-- ==== Sys2Proof/Laws/State.lean ====
section
/-! SUPPORT. What the named updates of a state leave as it was: one lemma for each update and each field that it does not
write, so that no proof unfolds an update. -/

namespace Sys2Proof.Machine

open Sys2Proof

variable (s : State)

section setRg

variable (a : Nat) (v : Word)

@[simp] theorem State.setRg_latches : (s.setRg a v).latches = s.latches := (rfl)
@[simp] theorem State.setRg_heldHi : (s.setRg a v).heldHi = s.heldHi := (rfl)
@[simp] theorem State.setRg_mem : (s.setRg a v).mem = s.mem := (rfl)
@[simp] theorem State.setRg_pcie : (s.setRg a v).pcie = s.pcie := (rfl)
@[simp] theorem State.setRg_rings : (s.setRg a v).rings = s.rings := (rfl)
@[simp] theorem State.setRg_tables : (s.setRg a v).tables = s.tables := (rfl)
@[simp] theorem State.setRg_cores : (s.setRg a v).cores = s.cores := (rfl)
@[simp] theorem State.setRg_ditch : (s.setRg a v).ditch = s.ditch := (rfl)
@[simp] theorem State.setRg_silt : (s.setRg a v).silt = s.silt := (rfl)
@[simp] theorem State.setRg_gauges : (s.setRg a v).gauges = s.gauges := (rfl)
@[simp] theorem State.setRg_time : (s.setRg a v).time = s.time := (rfl)
@[simp] theorem State.setRg_fuses : (s.setRg a v).fuses = s.fuses := (rfl)
@[simp] theorem State.setRg_nodes : (s.setRg a v).nodes = s.nodes := (rfl)
@[simp] theorem State.setRg_fabric : (s.setRg a v).fabric = s.fabric := (rfl)
@[simp] theorem State.setRg_tandem : (s.setRg a v).tandem = s.tandem := (rfl)
@[simp] theorem State.setRg_cmp : (s.setRg a v).cmp = s.cmp := (rfl)
@[simp] theorem State.setRg_video : (s.setRg a v).video = s.video := (rfl)
@[simp] theorem State.setRg_net : (s.setRg a v).net = s.net := (rfl)
@[simp] theorem State.setRg_water : (s.setRg a v).water = s.water := (rfl)
@[simp] theorem State.setRg_die : (s.setRg a v).die = s.die := (rfl)
@[simp] theorem State.setRg_ras : (s.setRg a v).ras = s.ras := (rfl)
@[simp] theorem State.setRg_basin : (s.setRg a v).basin = s.basin := (rfl)
@[simp] theorem State.setRg_power : (s.setRg a v).power = s.power := (rfl)
@[simp] theorem State.setRg_sluice : (s.setRg a v).sluice = s.sluice := (rfl)
@[simp] theorem State.setRg_live_ : (s.setRg a v).live_ = s.live_ := (rfl)
@[simp] theorem State.setRg_store : (s.setRg a v).store = s.store := (rfl)
@[simp] theorem State.setRg_thermal : (s.setRg a v).thermal = s.thermal := (rfl)
@[simp] theorem State.setRg_hourMs : (s.setRg a v).hourMs = s.hourMs := (rfl)
@[simp] theorem State.setRg_extest : (s.setRg a v).extest = s.extest := (rfl)
@[simp] theorem State.setRg_domains : (s.setRg a v).domains = s.domains := (rfl)
@[simp] theorem State.setRg_free : (s.setRg a v).free = s.free := (rfl)
@[simp] theorem State.setRg_out : (s.setRg a v).out = s.out := (rfl)
@[simp] theorem State.setRg_pending : (s.setRg a v).pending = s.pending := (rfl)

end setRg

section fset

variable (f : RF) (v i j : Nat)

@[simp] theorem State.fset_latches : (s.fset f v i j).latches = s.latches := (rfl)
@[simp] theorem State.fset_heldHi : (s.fset f v i j).heldHi = s.heldHi := (rfl)
@[simp] theorem State.fset_mem : (s.fset f v i j).mem = s.mem := (rfl)
@[simp] theorem State.fset_pcie : (s.fset f v i j).pcie = s.pcie := (rfl)
@[simp] theorem State.fset_rings : (s.fset f v i j).rings = s.rings := (rfl)
@[simp] theorem State.fset_tables : (s.fset f v i j).tables = s.tables := (rfl)
@[simp] theorem State.fset_cores : (s.fset f v i j).cores = s.cores := (rfl)
@[simp] theorem State.fset_ditch : (s.fset f v i j).ditch = s.ditch := (rfl)
@[simp] theorem State.fset_silt : (s.fset f v i j).silt = s.silt := (rfl)
@[simp] theorem State.fset_gauges : (s.fset f v i j).gauges = s.gauges := (rfl)
@[simp] theorem State.fset_time : (s.fset f v i j).time = s.time := (rfl)
@[simp] theorem State.fset_fuses : (s.fset f v i j).fuses = s.fuses := (rfl)
@[simp] theorem State.fset_nodes : (s.fset f v i j).nodes = s.nodes := (rfl)
@[simp] theorem State.fset_fabric : (s.fset f v i j).fabric = s.fabric := (rfl)
@[simp] theorem State.fset_tandem : (s.fset f v i j).tandem = s.tandem := (rfl)
@[simp] theorem State.fset_cmp : (s.fset f v i j).cmp = s.cmp := (rfl)
@[simp] theorem State.fset_video : (s.fset f v i j).video = s.video := (rfl)
@[simp] theorem State.fset_net : (s.fset f v i j).net = s.net := (rfl)
@[simp] theorem State.fset_water : (s.fset f v i j).water = s.water := (rfl)
@[simp] theorem State.fset_die : (s.fset f v i j).die = s.die := (rfl)
@[simp] theorem State.fset_ras : (s.fset f v i j).ras = s.ras := (rfl)
@[simp] theorem State.fset_basin : (s.fset f v i j).basin = s.basin := (rfl)
@[simp] theorem State.fset_power : (s.fset f v i j).power = s.power := (rfl)
@[simp] theorem State.fset_sluice : (s.fset f v i j).sluice = s.sluice := (rfl)
@[simp] theorem State.fset_live_ : (s.fset f v i j).live_ = s.live_ := (rfl)
@[simp] theorem State.fset_store : (s.fset f v i j).store = s.store := (rfl)
@[simp] theorem State.fset_thermal : (s.fset f v i j).thermal = s.thermal := (rfl)
@[simp] theorem State.fset_hourMs : (s.fset f v i j).hourMs = s.hourMs := (rfl)
@[simp] theorem State.fset_extest : (s.fset f v i j).extest = s.extest := (rfl)
@[simp] theorem State.fset_domains : (s.fset f v i j).domains = s.domains := (rfl)
@[simp] theorem State.fset_free : (s.fset f v i j).free = s.free := (rfl)
@[simp] theorem State.fset_out : (s.fset f v i j).out = s.out := (rfl)
@[simp] theorem State.fset_pending : (s.fset f v i j).pending = s.pending := (rfl)

end fset

section emit

variable (e : Emission)

@[simp] theorem State.emit_regs : (s.emit e).regs = s.regs := (rfl)
@[simp] theorem State.emit_latches : (s.emit e).latches = s.latches := (rfl)
@[simp] theorem State.emit_heldHi : (s.emit e).heldHi = s.heldHi := (rfl)
@[simp] theorem State.emit_mem : (s.emit e).mem = s.mem := (rfl)
@[simp] theorem State.emit_pcie : (s.emit e).pcie = s.pcie := (rfl)
@[simp] theorem State.emit_rings : (s.emit e).rings = s.rings := (rfl)
@[simp] theorem State.emit_tables : (s.emit e).tables = s.tables := (rfl)
@[simp] theorem State.emit_cores : (s.emit e).cores = s.cores := (rfl)
@[simp] theorem State.emit_ditch : (s.emit e).ditch = s.ditch := (rfl)
@[simp] theorem State.emit_silt : (s.emit e).silt = s.silt := (rfl)
@[simp] theorem State.emit_gauges : (s.emit e).gauges = s.gauges := (rfl)
@[simp] theorem State.emit_time : (s.emit e).time = s.time := (rfl)
@[simp] theorem State.emit_fuses : (s.emit e).fuses = s.fuses := (rfl)
@[simp] theorem State.emit_nodes : (s.emit e).nodes = s.nodes := (rfl)
@[simp] theorem State.emit_fabric : (s.emit e).fabric = s.fabric := (rfl)
@[simp] theorem State.emit_tandem : (s.emit e).tandem = s.tandem := (rfl)
@[simp] theorem State.emit_cmp : (s.emit e).cmp = s.cmp := (rfl)
@[simp] theorem State.emit_video : (s.emit e).video = s.video := (rfl)
@[simp] theorem State.emit_net : (s.emit e).net = s.net := (rfl)
@[simp] theorem State.emit_water : (s.emit e).water = s.water := (rfl)
@[simp] theorem State.emit_die : (s.emit e).die = s.die := (rfl)
@[simp] theorem State.emit_ras : (s.emit e).ras = s.ras := (rfl)
@[simp] theorem State.emit_basin : (s.emit e).basin = s.basin := (rfl)
@[simp] theorem State.emit_power : (s.emit e).power = s.power := (rfl)
@[simp] theorem State.emit_sluice : (s.emit e).sluice = s.sluice := (rfl)
@[simp] theorem State.emit_live_ : (s.emit e).live_ = s.live_ := (rfl)
@[simp] theorem State.emit_store : (s.emit e).store = s.store := (rfl)
@[simp] theorem State.emit_thermal : (s.emit e).thermal = s.thermal := (rfl)
@[simp] theorem State.emit_hourMs : (s.emit e).hourMs = s.hourMs := (rfl)
@[simp] theorem State.emit_extest : (s.emit e).extest = s.extest := (rfl)
@[simp] theorem State.emit_domains : (s.emit e).domains = s.domains := (rfl)
@[simp] theorem State.emit_free : (s.emit e).free = s.free := (rfl)
@[simp] theorem State.emit_pending : (s.emit e).pending = s.pending := (rfl)
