theorem State.sample_keeps {s₀ s : State} (h : Keeps s₀ s) (w : Follow) (master : Int) (ago : Int) :
    Keeps s₀ (s.sample w master ago) := by
  unfold State.sample
  with_reducible repeat' first
    | assumption | apply State.setRg_keeps | apply State.bumpN_keeps | apply State.stepBase_keeps
    | apply State.setFollow_keeps | apply State.showBase_keeps | apply State.acquireFrom_keeps | apply keeps_ite
    | (extract_lets +onlyGivenNames x; refine keeps_cut (s₀ := s₀) (x := x) ?_ ?_; rotate_left 1;
        clear_value x; intro; rotate_right 1; dsimp -zeta only [x]; try clear x)
    | (extract_lets +onlyGivenNames x; clear_value x) | split

theorem State.holdoverEntered_keeps {s₀ s : State} (h : Keeps s₀ s) (w : Follow) :
    Keeps s₀ (s.holdoverEntered w) := by
  unfold State.holdoverEntered
  with_reducible repeat' first | assumption | apply State.report_keeps | apply State.raise_keeps

theorem State.baseLoss_keeps {s₀ s : State} (h : Keeps s₀ s) (w : Follow) :
    Keeps s₀ (s.baseLoss w) := by
  unfold State.baseLoss
  with_reducible repeat' first
    | assumption | (intro) | apply State.setFollow_keeps | apply State.showBase_keeps
    | apply State.holdoverEntered_keeps | apply State.reclock_keeps | apply State.fset_keeps | apply State.bumpN_keeps
    | apply keeps_ite
    | (extract_lets +onlyGivenNames x; refine keeps_cut (s₀ := s₀) (x := x) ?_ ?_; rotate_left 1;
        clear_value x; intro; rotate_right 1; dsimp -zeta only [x]; try clear x)
    | (extract_lets +onlyGivenNames x; clear_value x) | split

theorem State.holdoverLimit_keeps {s₀ s : State} (h : Keeps s₀ s) (w : Follow) :
    Keeps s₀ (s.holdoverLimit w) := by
  unfold State.holdoverLimit
  with_reducible repeat' first | assumption | apply State.report_keeps | apply State.setFollow_keeps | apply keeps_ite

theorem State.ltcTake_keeps {s₀ s : State} (h : Keeps s₀ s) (hx m sec f : Nat) (good : Bool) (ago : Int) :
    Keeps s₀ (s.ltcTake hx m sec f good ago) := by
  unfold State.ltcTake
  with_reducible repeat' first
    | assumption | apply State.ledgerAdd_keeps | apply State.sample_keeps | apply State.bumpF_keeps | apply keeps_ite
    | apply keeps_mk
    | (extract_lets +onlyGivenNames x; refine keeps_cut (s₀ := s₀) (x := x) ?_ ?_; rotate_left 1;
        clear_value x; intro; rotate_right 1; dsimp -zeta only [x]; try clear x)
    | (extract_lets +onlyGivenNames x; clear_value x)

theorem State.ltc_keeps {s₀ s : State} (h : Keeps s₀ s) (hx m sec f : Nat) (good audio : Bool) (ago : Nat) :
    Keeps s₀ (s.ltc hx m sec f good audio ago) := by
  unfold State.ltc
  with_reducible repeat' first | assumption | apply State.ltcTake_keeps | apply keeps_ite

theorem State.tallyQueue_keeps {s₀ s : State} (h : Keeps s₀ s) (e : TallyEntry) :
    Keeps s₀ (s.tallyQueue e) := by
  unfold State.tallyQueue
  with_reducible repeat' first
    | assumption | apply State.raise_keeps | apply State.bumpF_keeps | apply keeps_ite | apply keeps_mk

theorem State.tallyEdge_keeps {s₀ s : State} (h : Keeps s₀ s) (i : Nat) (rising : Bool) (ago : Nat) :
    Keeps s₀ (s.tallyEdge i rising ago) := by
  unfold State.tallyEdge
  with_reducible repeat' first
    | assumption | apply State.tallyQueue_keeps | apply State.fireSource_keeps | apply keeps_ite | apply keeps_mk
    | (extract_lets +onlyGivenNames x; refine keeps_cut (s₀ := s₀) (x := x) ?_ ?_; rotate_left 1;
        clear_value x; intro; rotate_right 1; dsimp -zeta only [x]; try clear x)
    | (extract_lets +onlyGivenNames x; clear_value x) | split

theorem State.tallyPop_keeps {s₀ s : State} (h : Keeps s₀ s) :
    Keeps s₀ (s.tallyPop) := by
  unfold State.tallyPop
  with_reducible repeat' first | assumption | apply keeps_ite | split | apply keeps_mk

theorem State.setTimePair_keeps {s₀ s : State} (h : Keeps s₀ s) (w : Nat) (v : Int) :
    Keeps s₀ (s.setTimePair w v) := by
  unfold State.setTimePair
  with_reducible repeat' first | assumption | apply State.setTable_keeps

theorem State.timeQuery_keeps {s₀ s : State} (h : Keeps s₀ s) (host : HostView) (f : Flight) :
    Keeps s₀ (s.timeQuery host f) := by
  unfold State.timeQuery
  with_reducible repeat' first | assumption | apply State.finish_keeps | apply State.answerA_keeps | apply keeps_ite

theorem State.setGauge_keeps {s₀ s : State} (h : Keeps s₀ s) (g : Nat) (v : Gauge) :
    Keeps s₀ (s.setGauge g v) := keeps_of_eq h rfl rfl rfl rfl rfl

theorem State.gaCompared_keeps {s₀ s : State} (h : Keeps s₀ s) (g : Nat) (result : Nat) (expect : Nat) :
    Keeps s₀ (s.gaCompared g result expect) := by
  unfold State.gaCompared
  with_reducible repeat' first
    | assumption | apply State.fset_keeps | apply State.report_keeps | apply State.bumpF_keeps
    | apply State.raise_keeps | apply keeps_ite

theorem State.gaEnd_keeps {s₀ s : State} (h : Keeps s₀ s) (g : Nat) (result : Nat) (f : Nat) :
    Keeps s₀ (s.gaEnd g result f) := by
  unfold State.gaEnd
  with_reducible repeat' first
    | assumption | apply State.fset_keeps | apply State.setGauge_keeps | apply State.gaCompared_keeps
    | apply State.bumpF_keeps | apply keeps_ite
    | (extract_lets +onlyGivenNames x; refine keeps_cut (s₀ := s₀) (x := x) ?_ ?_; rotate_left 1;
        clear_value x; intro; rotate_right 1; dsimp -zeta only [x]; try clear x)
    | (extract_lets +onlyGivenNames x; clear_value x) | split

WHAT YOU WILL DO:
Once you have identified the lines above that contain "thermal", copy each of them.

YOUR RESPONSE:
@[simp] theorem State.setRg_thermal : (s.setRg a v).thermal = s.thermal := (rfl)
@[simp] theorem State.fset_thermal : (s.fset f v i j).thermal = s.thermal := (rfl)
@[simp] theorem State.emit_thermal : (s.emit e).thermal = s.thermal := (rfl)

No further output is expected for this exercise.